___ Available records ___

-- ==== Sys2Proof/Machine/WithySys.lean ====
section
/-!
DEFINITION. A Withy core beside its instructions: the start of a task (R344), DMA (R365, R366), the response of a fabric
request (R368), service images (R376) and Test mode (R377, R380).
-/

namespace Sys2Proof.Machine

/-! ## The start and the end of a task -/

/-- The entry state of R344, with SLOT holding the descriptor where there is one. -/
def WCore.start (c : WCore) (desc : List Word) (args : List Word) (entry : Nat) (budget : Option Nat) (task : Nat) : WCore :=
  let d := NMap.setAll word0 [] (args.zipIdx.map fun p => (p.2, p.1))
  let m := NMap.setAll byte0 c.settle.dmem ((List.range 192).map fun i => (0x40 + i, (0 : Byte)))
  { WCore.init with
    imem := c.imem, codeLen := c.codeLen, dmem := putBytes m 0 (wordBytes desc), d := d, d1 := d, d2 := d,
    pc := entry % 8192, badEntry := decide (entry / 8192 % 2 ^ 18 ≠ 0), budget := budget, task := task, ph := 1 }

/-- Core n starts a task of Reeve. -/
def State.coreStart (s : State) (n id : Nat) (d : List Word) : State :=
  (((s.setCore n fun c =>
    c.start d ((List.range 7).map (dArg d)) (dEntry d) (some (dBudget d)) id).setWst n 2).bump (wdsPage n) .wdsTasks)

/-- The cycles a running task of core n has been counted. [DEDUCED, log 34] -/
def State.coreCycles (s : State) (n : Nat) : Nat :=
  let c := s.core n
  if c.ph = 2 then c.cyc else if c.cyc = 0 then 0 else c.cyc + 5

/-- Core n is stopped as an abort stops it (R372). -/
def State.coreAbort (s : State) (n : Nat) : State :=
  let s := s.endWait n
  let s := s.bumpN (wdsPage n) .wdsCycles (if (s.core n).ph = 1 then s.coreCycles n else 0)
  let s := (s.cutChans n).setCore n WCore.abort
  s.setWst n (if (s.core n).moving then 3 else 0)

/-! ## DMA -/

/-- The object of a transfer lies in DRAM. -/
def State.dmaInDram (s : State) (d : Dma) : Bool :=
  if d.kind = 0 then s.bufInDram d.ref else s.tf colPage 0 0 (d.ref % 4096) 2 5 5 = 1

/-- The address of byte i of the object. -/
def State.dmaAddr (s : State) (d : Dma) (i : Nat) : Nat :=
  if d.kind = 0 then s.bufAddr d.ref + d.ofs + i else s.qAddr (d.ref % 4096) (d.ofs + i)

/-- The distance from one Coil offset to another, modulo the queue size. -/
def State.qOfsDist (s : State) (q a b : Nat) : Nat := (b + s.qSize q * 2 ^ 32 - a) % s.qSize q

/-- The STATUS of a transfer (R366) of a port. [DEDUCED, log 79] -/
def State.dmaStatus (s : State) (port : Nat) (d : Dma) : Nat :=
  let len := 4 * d.lenw
  let q := d.ref % 4096
  let range :=
    if d.kind = 0 then
      if s.poolState (d.ref / 2 ^ 26) ≠ 2 || s.poolCount (d.ref / 2 ^ 26) ≤ d.ref % 2 ^ 26 then 3
      else if !(s.owners d.ref).contains (s.portOwner port) then 1
      else if s.bufSize d.ref < d.ofs + len then 2
      else 0
    else if !d.out then
      if s.qConsumer q ≠ port then 5
      else if qDist (s.cq q).rel (s.cq q).wr < s.qOfsDist q (s.cq q).rel d.ofs + len then 2
      else 0
    else if (s.grantOf q port).isNone then 5
    else if (s.cq q).resv.any fun r =>
        decide (r.port = port) && decide (s.qOfsDist q (r.ofs + 8) d.ofs + len ≤ 16 * r.units - 8) then 0
    else 2
  if range ≠ 0 then range
  else if !d.out && s.dmaInDram d && (List.range len).any fun i => s.poisoned (s.dmaAddr d i) then 4
  else 0

/-- Byte i of the object as it is delivered: a poisoned line is delivered as zeros. -/
def State.dmaByte (s : State) (d : Dma) (i : Nat) : Byte :=
  let a := s.dmaAddr d i
  if s.dmaInDram d then (if s.poisoned a then 0 else s.viewByte a)
  else if d.kind = 0 then s.pktByte a
  else s.sramByte a

/-- Bytes put into the object from byte i on. -/
def State.dmaPut (s : State) (d : Dma) (i : Nat) : List Byte → State
  | [] => s
  | b :: r =>
    let a := s.dmaAddr d i
    (if s.dmaInDram d then s.dramSet a b
     else if d.kind = 0 then s.pktPut a [b]
     else s.sramPut a [b]).dmaPut d (i + 1) r

/-- The data of a transfer move. -/
def State.dmaMove (s : State) (n : Nat) (d : Dma) : State :=
  let len := 4 * d.lenw
  let s :=
    if d.out then s.dmaPut d 0 ((List.range len).map fun i => (s.core n).mbyteX (d.loc + i))
    else
      let bs := (List.range len).map fun i => s.dmaByte d i
      s.setCore n fun c =>
        let keep (p : Nat × Byte) : Bool := !(decide (d.loc ≤ p.1 ∧ p.1 < d.loc + len))
        { c with dmem := putBytes c.dmem d.loc bs, st1 := c.st1.filter keep, st2 := c.st2.filter keep }
  s.bumpN (wdsPage n) .wdsDmaBytes len

/-- R365: the channel whose GO has been written starts, or the STW that wrote it faults. -/
def execDmaStart (n ch : Nat) (s : State) : Host.Outcome State Fault Refusal :=
  let c := s.core n
  let d := c.chan ch
  let ctl := c.mreadX (portDma ch) 1
  let loc := c.mreadX (portDma ch + 12) 4 % 2 ^ 17
  let lenw := c.mreadX (portDma ch + 12) 4 / 2 ^ 17
  match d.go with
  | none => .next s
  | some pc =>
    .next
      (if d.busy || ctl % 4 ≥ 2 || lenw = 0 || 16384 < lenw || loc % 4 ≠ 0 || loc < workLo || constLo < loc + 4 * lenw then
        (s.setCore n fun c => { c with st1 := [] }).wdsFaultAt n 8 pc (c.cyc + 5)
       else
        s.setCore n fun c => c.setChan ch fun d =>
          { d with busy := true, go := none, kind := ctl % 4, out := decide (ctl / 4 % 2 = 1),
                   ref := c.mreadX (portDma ch + 4) 4, ofs := c.mreadX (portDma ch + 8) 4, loc := loc, lenw := lenw })

/-- A core without a task whose transfers and request have ended is idle (R372). -/
def State.restIdle (s : State) (n : Nat) : State :=
  if s.execIdle n && decide ((s.core n).ph = 0) then s.setWst n 0 else s

/-- What a transfer out of DMEM finds there: a single-bit error is corrected and counted; a double-bit error ends the task, if
one runs, with fault 9 (R374). -/
def State.dmaCheck (s : State) (n : Nat) (d : Dma) (ecc : Nat) : State :=
  let c := s.core n
  if !d.out then s
  else if ecc = 2 then
    let s := s.memUe n 1 (d.loc / 4)
    if c.ph = 1 then s.wdsFaultAt n 9 c.pc (c.cyc + 5) else s
  else s.eccFixed n [ecc]

/-- R366: the channel has made its check and moved its data, and completes. Those of a fenced core do not (R65).
[DEDUCED, log 79] -/
def execDmaDone (n : Nat) (ch : Checked) (s : State) : Host.Outcome State Fault Refusal :=
  let d := (s.core n).chan ch.num
  .next
    (if d.busy && !s.fenced (wdsPage n) then
      let st := s.dmaStatus n d
      let s := if st = 0 ∨ st = 4 then s.dmaMove n d else s
      let s := (s.setCore n fun c =>
        { (c.setChan ch.num fun d => { d with busy := false, status := st }) with
          pend := if s.wdsTest n then c.pend ||| 1 else c.pend }).restIdle n
      if st = 0 ∨ st = 4 then s.dmaCheck n d ch.ecc else s
     else s)

/-- R368, R372: the response lands, or is discarded after an abort. A response to a fenced core is dropped (R65). What a
response does not name reads 0. -/
def execFabricResponse (n : Nat) (s : State) : Host.Outcome State Fault Refusal :=
  let c := s.core n
  .next
    (if !c.fbusy then s
     else if c.fdrop then (s.setCore n fun c => { c with fbusy := false, fdrop := false, fres := [] }).restIdle n
     else if s.fenced (wdsPage n) then s
     else
      s.setCore n fun c =>
        { c with fbusy := false, fres := [], dmem := putBytes c.dmem portFres (wordBytes ((c.fres ++ [0, 0, 0]).take 3)),
                 pend := if s.wdsTest n then c.pend ||| 2 else c.pend })

/-! ## Service images -/

/-- The core's executor entry is enabled. -/
def State.execEn (s : State) (n : Nat) : Bool := s.tf rvePage 0 0 n 0 8 8 = 1

/-- The cause that refuses a load, 0 where it goes on (R376). -/
def State.loadRefused (s : State) (n image : Nat) : Nat :=
  if s.tf rvePage 1 0 image 3 1 0 ≠ 2 then 1
  else if !s.execIdle n || (s.slotOf n).isSome || s.execEn n then 2
  else if s.wdsTest n then 3
  else if !s.drcReady then 4
  else 0

/-- R376: GO. [DEDUCED, log 79] -/
def execWdsLoad (src : Src) (n image : Nat) (s : State) : Host.Outcome State Fault Refusal :=
  let v := BitVec.ofNat 32 (image + 2 ^ 16)
  .next (s.access src (wdsPage n) Reg.wdsLoad v fun s =>
    if (s.core n).loading.isSome then s.accessErr (wdsPage n) Reg.wdsLoad 9 src v
    else
      let s := s.wfld (wdsPage n) Reg.wdsLoad 9 0 image
      match s.loadRefused n image with
      | 0 =>
        ((((s.setCore n fun c => { c with loading := some image }).setWst n 1).wfld (wdsPage n) Reg.wdsStatus 2 2 0)).refreshReady
          (wdsPage n) true
      | k => s.raise (wdsPage n) .wdsLoadRefused (image + k * 2 ^ 16) 0)

/-- First byte of an image's constants, and their length (R375). -/
def constOfs : Nat := 32768
def constLen : Nat := 24576

/-- R376: the copy ends. [DEDUCED, log 79] -/
def execWdsLoaded (n : Nat) (s : State) : Host.Outcome State Fault Refusal :=
  let p := wdsPage n
  match (s.core n).loading with
  | none => .next s
  | some image =>
    let a := s.imageAddr image
    let len := s.imageLen image
    let s' := (s.setCore n fun c => { c with loading := none }).setWst n 0
    .next
      (if s.poisonedAt a len || s.poisonedAt (a + constOfs) constLen then
        s'.raise p .wdsLoadRefused (image + 5 * 2 ^ 16) 0
       else
        let s' := s'.setCore n fun c =>
          { c with imem := NMap.setAll word0 [] ((s.dramWords a (len / 4)).zipIdx.map fun x => (x.2, x.1)),
                   codeLen := len / 4, dmem := putBytes c.settle.dmem constLo (s.dramBytes (a + constOfs) constLen),
                   st1 := [], st2 := [] }
        let s' := s'.tsetF rvePage 0 0 n 0 25 16 image
        let s' := (s'.wfld p Reg.wdsStatus 25 16 image).wfld p Reg.wdsStatus 2 2 1
        (s'.raise p .wdsLoaded image 0).refreshReady p true)

/-! ## Test mode -/

/-- IMEM, DMEM and LOADED are cleared and the core is in service mode (R377, R715). -/
def State.coreClear (s : State) (n : Nat) : State :=
  let s := s.setCore n fun c => { c with imem := [], codeLen := 0, dmem := [], st1 := [], st2 := [], loading := none }
  (s.wfld (wdsPage n) Reg.wdsStatus 2 2 0).wfld (wdsPage n) Reg.wdsMode 0 0 0

/-- R377: a write of `WDS_MODE.TEST`. -/
def execWdsModeWrite (src : Src) (n : Nat) (test : Bool) (s : State) : Host.Outcome State Fault Refusal :=
  let p := wdsPage n
  let v := BitVec.ofNat 32 test.toNat
  .next (s.access src p Reg.wdsMode v fun s =>
    if !s.execIdle n || s.execEn n then s.accessErr p Reg.wdsMode 11 src v
    else if s.wdsTest n = test then s
    else if test then (s.wfld p Reg.wdsMode 0 0 1).refreshReady p true
    else (s.coreClear n).refreshReady p true)

/-- A word of IMEM or DMEM is written from outside. Stores that have not reached W land after it (R349). -/
def State.memPut (s : State) (n : Nat) (dmem : Bool) (entry : Nat) (v : Word) : State :=
  s.setCore n fun c =>
    if dmem then { c with dmem := putBytes c.dmem (4 * entry) (leBytes 4 v.toNat) }
    else { c with imem := NMap.set word0 c.imem entry v }

/-- R380: a table write to IMEM or DMEM. -/
def execWdsMemWrite (src : Src) (n : Nat) (dmem : Bool) (entry : Nat) (v : Word) (s : State) :
    Host.Outcome State Fault Refusal :=
  .next (s.access src (wdsPage n) tblDataOff v fun s =>
    if !s.wdsTest n then s.tblRefuse src (wdsPage n) 7 [v]
    else s.memPut n dmem entry v)

/-- R377: GO in Test mode. [DEDUCED, log 79] -/
def execTestGo (src : Src) (n pc : Nat) (s : State) : Host.Outcome State Fault Refusal :=
  let p := wdsPage n
  let v := BitVec.ofNat 32 (pc + 2 ^ 16)
  .next (s.access src p Reg.wdsTest v fun s =>
    let s := s.wfld p Reg.wdsTest 12 0 pc
    if !s.wdsTest n || (s.core n).ph ≠ 0 || (s.core n).moving then s.accessErr p Reg.wdsTest 11 src v
    else (((s.setCore n fun c => c.start [] [] pc none 0).setWst n 2).wfld p Reg.wdsTestRes 0 0 0))

/-- R377: HOST becomes pending. -/
def execTestIrq (src : Src) (n : Nat) (s : State) : Host.Outcome State Fault Refusal :=
  let v := BitVec.ofNat 32 (2 ^ 17)
  .next (s.access src (wdsPage n) Reg.wdsTest v fun s =>
    if !s.wdsTest n then s.accessErr (wdsPage n) Reg.wdsTest 11 src v
    else s.setCore n fun c => { c with pend := c.pend ||| 4 })

/-- R377: HALT stops the core as an abort does. The value latched with it is free: the spec states none. [DEDUCED, log 78] -/
def execTestHalt (src : Src) (n : Nat) (s : State) : Host.Outcome State Fault Refusal :=
  let p := wdsPage n
  let v := BitVec.ofNat 32 (2 ^ 18)
  .next (s.access src p Reg.wdsTest v fun s =>
    if !s.wdsTest n || (s.core n).ph = 0 then s.accessErr p Reg.wdsTest 11 src v
    else
      (((s.coreAbort n).wfld p Reg.wdsTestRes 0 0 1).seqUp p Reg.wdsTestRes |>.wr p Reg.wdsTestExit
        (BitVec.ofNat 32 s.freeNat)).takeFree)

end Sys2Proof.Machine
end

___

- What the task asks
Working from the material above, retype exactly the lines from the one with "else s.sramPut a [b]).dmaPut d (i + 1) r" through the one with "s.setCore n fun c => c.setChan", both included, and only those lines.

- Answer to the problem
     else s.sramPut a [b]).dmaPut d (i + 1) r

/-- The data of a transfer move. -/
def State.dmaMove (s : State) (n : Nat) (d : Dma) : State :=
  let len := 4 * d.lenw
  let s :=
    if d.out then s.dmaPut d 0 ((List.range len).map fun i => (s.core n).mbyteX (d.loc + i))
    else
      let bs := (List.range len).map fun i => s.dmaByte d i
      s.setCore n fun c =>
        let keep (p : Nat × Byte) : Bool := !(decide (d.loc ≤ p.1 ∧ p.1 < d.loc + len))
        { c with dmem := putBytes c.dmem d.loc bs, st1 := c.st1.filter keep, st2 := c.st2.filter keep }
  s.bumpN (wdsPage n) .wdsDmaBytes len

/-- R365: the channel whose GO has been written starts, or the STW that wrote it faults. -/
def execDmaStart (n ch : Nat) (s : State) : Host.Outcome State Fault Refusal :=
  let c := s.core n
  let d := c.chan ch
  let ctl := c.mreadX (portDma ch) 1
  let loc := c.mreadX (portDma ch + 12) 4 % 2 ^ 17
  let lenw := c.mreadX (portDma ch + 12) 4 / 2 ^ 17
  match d.go with
  | none => .next s
  | some pc =>
    .next
      (if d.busy || ctl % 4 ≥ 2 || lenw = 0 || 16384 < lenw || loc % 4 ≠ 0 || loc < workLo || constLo < loc + 4 * lenw then
        (s.setCore n fun c => { c with st1 := [] }).wdsFaultAt n 8 pc (c.cyc + 5)
       else
        s.setCore n fun c => c.setChan ch fun d =>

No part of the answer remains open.